#### Work order:
Among the entries below, one stretch runs from the line that contains "f with data" through the line that contains "15 R522). -/". Repeat that stretch exactly, ends included, and only that.

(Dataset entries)
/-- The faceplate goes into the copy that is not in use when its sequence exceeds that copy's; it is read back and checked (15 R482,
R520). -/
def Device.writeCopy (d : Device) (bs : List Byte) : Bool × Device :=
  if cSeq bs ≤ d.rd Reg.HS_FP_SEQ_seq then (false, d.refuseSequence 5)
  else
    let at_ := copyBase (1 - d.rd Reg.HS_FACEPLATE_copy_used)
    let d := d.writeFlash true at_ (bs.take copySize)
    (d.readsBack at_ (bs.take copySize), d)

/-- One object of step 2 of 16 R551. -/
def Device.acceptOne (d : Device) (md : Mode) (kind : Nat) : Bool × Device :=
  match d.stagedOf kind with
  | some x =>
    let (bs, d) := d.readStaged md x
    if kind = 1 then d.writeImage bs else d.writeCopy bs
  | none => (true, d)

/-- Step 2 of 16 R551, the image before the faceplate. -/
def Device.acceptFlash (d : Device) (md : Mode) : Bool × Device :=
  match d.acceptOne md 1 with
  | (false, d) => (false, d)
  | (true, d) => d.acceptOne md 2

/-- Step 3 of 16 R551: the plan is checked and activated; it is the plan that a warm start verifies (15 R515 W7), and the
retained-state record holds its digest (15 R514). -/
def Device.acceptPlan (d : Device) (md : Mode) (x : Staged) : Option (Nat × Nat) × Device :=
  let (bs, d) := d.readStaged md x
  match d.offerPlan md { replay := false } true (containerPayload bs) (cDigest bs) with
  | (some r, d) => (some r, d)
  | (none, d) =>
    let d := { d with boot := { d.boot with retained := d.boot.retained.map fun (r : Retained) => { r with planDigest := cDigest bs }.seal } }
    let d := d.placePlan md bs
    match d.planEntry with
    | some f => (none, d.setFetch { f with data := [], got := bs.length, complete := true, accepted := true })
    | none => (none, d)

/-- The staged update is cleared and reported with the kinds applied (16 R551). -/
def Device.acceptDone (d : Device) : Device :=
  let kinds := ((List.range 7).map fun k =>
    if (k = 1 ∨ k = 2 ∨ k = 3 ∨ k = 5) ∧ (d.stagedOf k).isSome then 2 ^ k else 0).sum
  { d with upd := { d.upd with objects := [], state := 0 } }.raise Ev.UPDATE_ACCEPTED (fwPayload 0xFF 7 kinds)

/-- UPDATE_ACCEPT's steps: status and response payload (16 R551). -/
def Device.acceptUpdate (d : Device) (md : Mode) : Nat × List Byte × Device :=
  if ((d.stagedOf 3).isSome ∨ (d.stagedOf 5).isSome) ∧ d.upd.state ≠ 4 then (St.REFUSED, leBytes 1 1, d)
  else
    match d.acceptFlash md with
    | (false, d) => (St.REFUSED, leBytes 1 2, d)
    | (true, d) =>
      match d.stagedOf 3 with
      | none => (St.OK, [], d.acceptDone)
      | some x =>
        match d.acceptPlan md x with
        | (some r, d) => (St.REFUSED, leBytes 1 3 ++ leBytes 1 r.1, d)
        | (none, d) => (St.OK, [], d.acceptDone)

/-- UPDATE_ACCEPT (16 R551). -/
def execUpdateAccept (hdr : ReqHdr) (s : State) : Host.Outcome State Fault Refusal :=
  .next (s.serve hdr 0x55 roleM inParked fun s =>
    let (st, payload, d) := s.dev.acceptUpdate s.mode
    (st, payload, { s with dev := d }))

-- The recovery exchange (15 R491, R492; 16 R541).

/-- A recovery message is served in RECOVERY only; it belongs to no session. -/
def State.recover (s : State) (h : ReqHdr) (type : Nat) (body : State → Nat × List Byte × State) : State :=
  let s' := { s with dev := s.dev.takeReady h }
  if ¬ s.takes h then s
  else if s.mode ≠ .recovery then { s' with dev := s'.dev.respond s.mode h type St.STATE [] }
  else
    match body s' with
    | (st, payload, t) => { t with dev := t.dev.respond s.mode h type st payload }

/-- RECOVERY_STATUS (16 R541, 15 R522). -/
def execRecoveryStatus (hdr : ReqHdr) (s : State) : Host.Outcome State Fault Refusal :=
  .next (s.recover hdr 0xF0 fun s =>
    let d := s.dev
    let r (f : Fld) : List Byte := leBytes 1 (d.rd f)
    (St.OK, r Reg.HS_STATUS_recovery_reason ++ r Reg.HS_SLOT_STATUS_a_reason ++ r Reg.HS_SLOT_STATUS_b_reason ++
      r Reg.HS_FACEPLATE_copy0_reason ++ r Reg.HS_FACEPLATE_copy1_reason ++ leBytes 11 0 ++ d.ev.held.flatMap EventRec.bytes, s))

#### Answer to this task:
    | some f => (none, d.setFetch { f with data := [], got := bs.length, complete := true, accepted := true })
    | none => (none, d)

/-- The staged update is cleared and reported with the kinds applied (16 R551). -/
def Device.acceptDone (d : Device) : Device :=
  let kinds := ((List.range 7).map fun k =>
    if (k = 1 ∨ k = 2 ∨ k = 3 ∨ k = 5) ∧ (d.stagedOf k).isSome then 2 ^ k else 0).sum
  { d with upd := { d.upd with objects := [], state := 0 } }.raise Ev.UPDATE_ACCEPTED (fwPayload 0xFF 7 kinds)

/-- UPDATE_ACCEPT's steps: status and response payload (16 R551). -/
def Device.acceptUpdate (d : Device) (md : Mode) : Nat × List Byte × Device :=
  if ((d.stagedOf 3).isSome ∨ (d.stagedOf 5).isSome) ∧ d.upd.state ≠ 4 then (St.REFUSED, leBytes 1 1, d)
  else
    match d.acceptFlash md with
    | (false, d) => (St.REFUSED, leBytes 1 2, d)
    | (true, d) =>
      match d.stagedOf 3 with
      | none => (St.OK, [], d.acceptDone)
      | some x =>
        match d.acceptPlan md x with
        | (some r, d) => (St.REFUSED, leBytes 1 3 ++ leBytes 1 r.1, d)
        | (none, d) => (St.OK, [], d.acceptDone)

/-- UPDATE_ACCEPT (16 R551). -/
def execUpdateAccept (hdr : ReqHdr) (s : State) : Host.Outcome State Fault Refusal :=
  .next (s.serve hdr 0x55 roleM inParked fun s =>
    let (st, payload, d) := s.dev.acceptUpdate s.mode
    (st, payload, { s with dev := d }))

-- The recovery exchange (15 R491, R492; 16 R541).

/-- A recovery message is served in RECOVERY only; it belongs to no session. -/
def State.recover (s : State) (h : ReqHdr) (type : Nat) (body : State → Nat × List Byte × State) : State :=
  let s' := { s with dev := s.dev.takeReady h }
  if ¬ s.takes h then s
  else if s.mode ≠ .recovery then { s' with dev := s'.dev.respond s.mode h type St.STATE [] }
  else
    match body s' with
    | (st, payload, t) => { t with dev := t.dev.respond s.mode h type st payload }

/-- RECOVERY_STATUS (16 R541, 15 R522). -/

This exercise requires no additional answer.